::: Data records
-- ==== Sys2Proof/Machine/Lodestar.lean ====
section
/-! DEFINITION. Lodestar: its restarts, the boot ROM's choice of an image, the confirmation of a trial image; and Twilight
(R495 to R507, R534, R539, R543 to R546, R550). -/

namespace Sys2Proof.Machine

/-! ## The service session's end (R539, R550) -/

/-- The USDO client that stands for the USB service port in replies. -/
abbrev usbClient : Nat := 0

/-- The session ends: a download in progress is aborted and its receive buffer discarded; JTAG returns to BYPASS (R539, R550; log 152). -/
def endSession (s : State) : State :=
  let s := if s.fw.usbDone then emit s (.usdoReply usbClient 0x08000022 []) else s
  { s with
    fw.session := 0, fw.sessionEnd := 0, fw.jtagOpen := false,
    fw.usbBuf := (if s.fw.usbDone then [] else s.fw.usbBuf), fw.usbDone := false }

/-! ## Twilight (R502 to R505) -/

/-- One command in flight ends with TWILIGHT; what it had committed or delivered counts. -/
def twilightCmd (s : State) (id : Nat) : State :=
  match cmdOf s id with
  | none => s
  | some c =>
    if opcode c.sqe = 0x3F then s
    else if c.dropped then sweepCmd (failFrom s id 0) c
    else if opcode c.sqe = 0x40 ∧ c.version ≠ 0 then endWrite s id stTwilight 0 false
    else if opcode c.sqe = 0x41 ∨ opcode c.sqe = 0x42 then finishRead s c stTwilight 0 0
    else finishSt s c stTwilight

/-- The outstanding EVENT_WAITs of every function end with TWILIGHT. -/
def twilightWaits (s : State) : State :=
  let ws := s.qe.fns.flatMap fun f => f.2.waits
  let s := { s with qe.fns := s.qe.fns.map fun f => (f.1, { f.2 with waits := [] }) }
  ws.foldl (fun s w => finishId s w { status := stTwilight }) s

/-- Twilight: Lodestar is held in reset, writing stops where it is, commands end, the tape stops, PF0 is told (R503). -/
def enterTwilight (s : State) (cause : Nat) : State :=
  if s.glb.twilight.isSome then s
  else
    let s := endSession { s with glb.twilight := some cause, glb.restarting := none, glb.lsUp := false, glb.setPower := none }
    let s := faultRec s 0x16 true noUnit cause 0
    let s := { s with fm.wstate := 6, fm.gate := false, fm.current := none, fi.sessions := [] }
    let s := match s.media.op with
      | some (.mount _ (some q) ..) => mediaDone (unlock s) none (some q) stTwilight 0
      | some (.unmount _ (some q) _ _ _) => mediaDone (unlock s) none (some q) stTwilight 0
      | _ => unlock s
    let s := (s.qe.cmds.map Cmd.id).foldl twilightCmd s
    let s := s.fm.sealed.foldl dropSealed s
    let s := match s.rc.span with | some sp => releaseAll s sp.bufs clsRcv | none => s
    let s := endRun (endPass { s with
      fm.recs := [], rc.ladder := none, rc.span := none, rcl.batch := none, rcl.preempt := false,
      ce.owner := 0, ce.vtarget := 0, ce.posmode := false, ce.vafter := 0 })
    let s := setIstat (queueEvent s evTwilight 0 0 (evParams [(20, le 4 cause)])) 0
    twilightWaits s

/-- FLASH_WRITE_FAILED: a write to the settings store (0), the nonce reservation (1) or the role epoch (2) has failed three
times in a row (Table 17.1, 0x15; Table 17.3, cause 5). -/
def execFlashWriteFailed (_target : Nat) (s : State) : Out :=
  .next (if s.glb.twilight.isSome then s else enterTwilight (faultRec s 0x15 true noUnit 0 0) 5)

/-! ## Restarts (R495 to R500) -/

/-- Restarts of the last 10 minutes. -/
def recentRestarts (s : State) : List Nat := s.glb.restarts.filter fun t => !elapsed s t 600000

/-- Sessions of USDO are aborted. -/
def abortUsdo (s : State) (abort : Nat) : State :=
  s.fi.sessions.foldl (fun s x => emit s (.usdoReply x.1 abort [])) { s with fi.sessions := [] }

/-- Lodestar restarts: fetching stops, the writer drains what is sealed, recall and the ladder end at the dataset boundary,
CE decelerates, FI aborts its sessions (R497) (log 95). -/
def beginRestart (s : State) : State :=
  let s := setIstat { s with glb.restarting := some s.now, glb.lsUp := false } 2
  let s := abortUsdo (endSession s) 0x08000022
  let s := if s.fm.wstate = 2 then { s with fm.wstate := 4, fm.lowSince := none }
    else if s.fm.wstate = 1 then enterStop s else s
  let s := keepRun s []
  if s.rc.ladder.isNone then s else if s.rcl.inside then { s with rcl.ending := true } else cutPass s

/-- A failure of Lodestar: a restart, or Twilight when it would be the third in 10 minutes. During an activation it counts as
a failed attempt of the trial image (R500, R545). -/
def lodestarFailed (s : State) (fcode : Nat) : State :=
  if s.glb.twilight.isSome || (!s.glb.lsUp && s.glb.restarting.isNone) then s
  else if s.fw.slot = 3 ∧ s.glb.restarting.isSome then
    let s := if fcode = 0 then s else faultRec s fcode false noUnit (recentRestarts s).length 0
    { s with flash.attempts := s.flash.attempts + 1 }
  else
    let rs := recentRestarts s
    let n := rs.length + 1
    let s := if fcode = 0 then s else
      let r : FaultRec := { seq := 0, time := meridian s, code := fcode, permanent := false, unit := noUnit, p1 := n, p2 := 0 }
      { s with health.lateFaults := s.health.lateFaults ++ [r] }
    if n ≥ 3 then enterTwilight s 1
    else
      beginRestart { s with
        glb.restarts := s.now :: rs, glb.restartCount := satAdd (2 ^ 32 - 1) s.glb.restartCount 1 }

/-- LOCKSTEP_MISMATCH (Table 17.1, 0x12). -/
def execLockstepMismatch (_complex : Nat) (s : State) : Out := .next (lodestarFailed s 0x12)

/-- WATCHDOG_EXPIRY (Table 17.1, 0x13). -/
def execWatchdogExpiry (_complex : Nat) (s : State) : Out := .next (lodestarFailed s 0x13)

/-- RESTART_TIMEOUT: a restart that has not completed within 400 ms is a further failure; an activation has its own bound
(R498, R543). -/
def execRestartTimeout (s : State) : Out :=
  .next (match s.glb.restarting with
    | some t => if s.fw.slot ≠ 3 ∧ elapsed s t 400 then lodestarFailed s 0 else s
    | none => s)

/-! ## The boot ROM (R546) -/

/-- The boot slot: A is false. -/
def bootSlot (s : State) (b : Bool) : Slot := if b then s.flash.slotB else s.flash.slotA

/-- s with a boot slot changed. -/
def modBoot (s : State) (b : Bool) (f : Slot → Slot) : State :=
  if b then { s with flash.slotB := f s.flash.slotB } else { s with flash.slotA := f s.flash.slotA }

/-- The image of a slot passes R532 when it is started: its bytes are intact, and its security version is not below the floor. -/
def bootPasses (s : State) (w : BootWorld) (b : Bool) : Bool :=
  (bootSlot s b).valid && (if b then w.slotBok else w.slotAok) && decide (s.flash.floor ≤ (bootSlot s b).svn)

/-- What runs after the boot ROM has chosen. -/
inductive Booted where
  /-- the trial image of this slot -/
  | trial (b : Bool)
  /-- a confirmed image -/
  | image (b : Bool)
  /-- nothing can be started -/
  | nothing
deriving DecidableEq, Repr

/-- Without a trial: the running slot, else the other slot when it holds a confirmed image not marked incompatible. -/
def bootConfirmed (s : State) (w : BootWorld) : Booted :=
  let r := s.flash.runB
  if bootPasses s w r then .image r
  else if bootPasses s w (!r) && (bootSlot s (!r)).confirmed && !(bootSlot s (!r)).incompatible then .image (!r)
  else .nothing

/-- The trial is over without confirmation: the boot control record drops it and 0x8506 is queued at the next start; the slot
is free (log 85). -/
def trialFailed (s : State) (b : Bool) : State :=
  { s with
    flash.trial := none, flash.attempts := 0, flash.fallback := some (bootSlot s b).version, fw.slot := 0,
    flash.slotA := (if b then s.flash.slotA else { s.flash.slotA with valid := false }),
    flash.slotB := (if b then { s.flash.slotB with valid := false } else s.flash.slotB) }

/-- The boot ROM's choice: starts of the trial that stopped before it confirmed use up its two attempts. -/
def bootRom (s : State) (w : BootWorld) : State × Booted :=
  match s.flash.trial with
  | none => (s, bootConfirmed s w)
  | some b =>
    if s.flash.attempts + w.stops < 2 && bootPasses s w b then
      ({ s with flash.attempts := s.flash.attempts + w.stops + 1 }, .trial b)
    else
      let s := trialFailed s b
      (s, bootConfirmed s w)

/-! ## Confirmation and fallback (R543 to R545) -/

/-- The settings in force are those of the active bank; volatile entries keep their values when `keep`. -/
def loadBank (s : State) (keep : Bool) : State :=
  let b := (activeBank s).copy0.getD ((activeBank s).copy1.getD [])
  let vol := if keep then s.od.filter fun x =>
      (match odFind (x.1 / 256) (x.1 % 256) with | some e => !e.pers | none => false)
    else []
  { s with od := vol.foldl (fun l x => put x.1 x.2 l) b }

/-- A trial image has run: it confirms itself when the migrated settings are valid, and the other bank becomes active; else it
marks itself incompatible, and the previous image runs with the unchanged bank. -/
def settleTrial (s : State) (w : BootWorld) (b : Bool) : State :=
  let good := match w.migrated with | some od => bankValid od | none => false
  if good then
    let od := w.migrated.getD []
    let bank : Bank := { schema := (bootSlot s b).schema, copy0 := some od, copy1 := some od }
    let s := if s.flash.active1 then { s with flash.bank0 := bank, flash.active1 := false }
      else { s with flash.bank1 := bank, flash.active1 := true }
    let sl := bootSlot s b
    let s := modBoot s b fun x => { x with confirmed := true }
    let s := { s with
      flash.runB := b, flash.trial := none, flash.attempts := 0, fw.slot := 0, fw.source := 0, fw.digest := [],
      flash.floor := if sl.raiseFloor then max s.flash.floor sl.svn else s.flash.floor }
    let s := modBoot s b fun x => { x with image := [] }
    queueEvent (loadBank s true) evActivated 0 0 (evParams [(20, le 4 sl.version)])
  else
    let s := modBoot s b fun x => { x with incompatible := true }
    let rejected := (bootSlot s b).version
    let s := { s with flash.trial := none, flash.attempts := 0, fw.slot := 0, fw.source := 0, fw.digest := [], flash.fallback := some rejected }
    s

/-- A fallback is reported once Lodestar runs (R545, R546). -/
def reportFallback (s : State) : State :=
  match s.flash.fallback with
  | none => s
  | some v =>
    queueEvent { s with flash.fallback := none } evFallback 0 0
      (evParams [(20, le 4 v), (24, le 4 (bootSlot s s.flash.runB).version)])

/-! ## The end of a restart (R498, R499, R501, R534) -/

/-- Extents that waited in the journal are applied. -/
def applyJournal (s : State) : State :=
  let es := s.ls.journal
  es.foldl (fun s e => addExtents s e.part [e]) { s with ls.journal := [] }

/-- A piece of a WRITE is confirmed by the peer (R456). -/
def peerVerified (s : State) (p : Nat) (st : StreamId) (v i : Nat) : State :=
  let left := s.pl.unverified.filter fun u => u != (p, st, v, i)
  let s := { s with pl.unverified := left }
  match writeOf s p st v with
  | none => s
  | some c => settleWrite (modCmd s c.id fun c => c.modPiece i fun k => { k with peerOk := true }) c.id

/-- Lodestar is up again: what waited for it follows, LODESTAR_RESTARTED is queued, QE fetches (log 84). -/
def finishRestart (s : State) : State :=
  let s := applyJournal { s with glb.restarting := none }
  let s := s.health.lateFaults.foldl ringAdd { s with health.lateFaults := [] }
  let late := s.health.lateEvents
  let s := late.foldl (fun s e => queueNow s e.1 e.2.1 e.2.2.1 e.2.2.2) { s with health.lateEvents := [] }
  let s := queueEvent (judgeCurve { s with glb.lsUp := true }) evLodestar 0 0 (evParams [(20, le 1 (recentRestarts s).length)])
  let s := reportFallback (setIstat s 3)
  let vs := s.pl.verified
  resumeLadders (vs.foldl (fun s v => peerVerified s v.1 v.2.1 v.2.2.1 v.2.2.2) { s with pl.verified := [] })

/-- LODESTAR_RESTART_COMPLETE: after a failure the same image runs again; in an activation the boot ROM has chosen (R498,
R543 to R546). -/
def lodestarRestartCompleteS (s : State) (w : BootWorld) : State :=
  if s.glb.restarting.isNone then s
  else if s.fw.slot ≠ 3 then finishRestart s
  else
    let a := bootRom s w
    match a.2 with
    | .trial b => finishRestart (settleTrial { a.1 with glb.restarting := none } w b)
    | .image b => finishRestart { a.1 with flash.runB := b }
    | .nothing => enterTwilight a.1 2

/-- LODESTAR_RESTART_COMPLETE. -/
def execLodestarRestartComplete (w : BootWorld) (s : State) : Out := .next (lodestarRestartCompleteS s w)

end Sys2Proof.Machine
end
::::::
### Task brief:
Check each line above for "that" and state how many match, answering with only the number.

### Exercise result:
4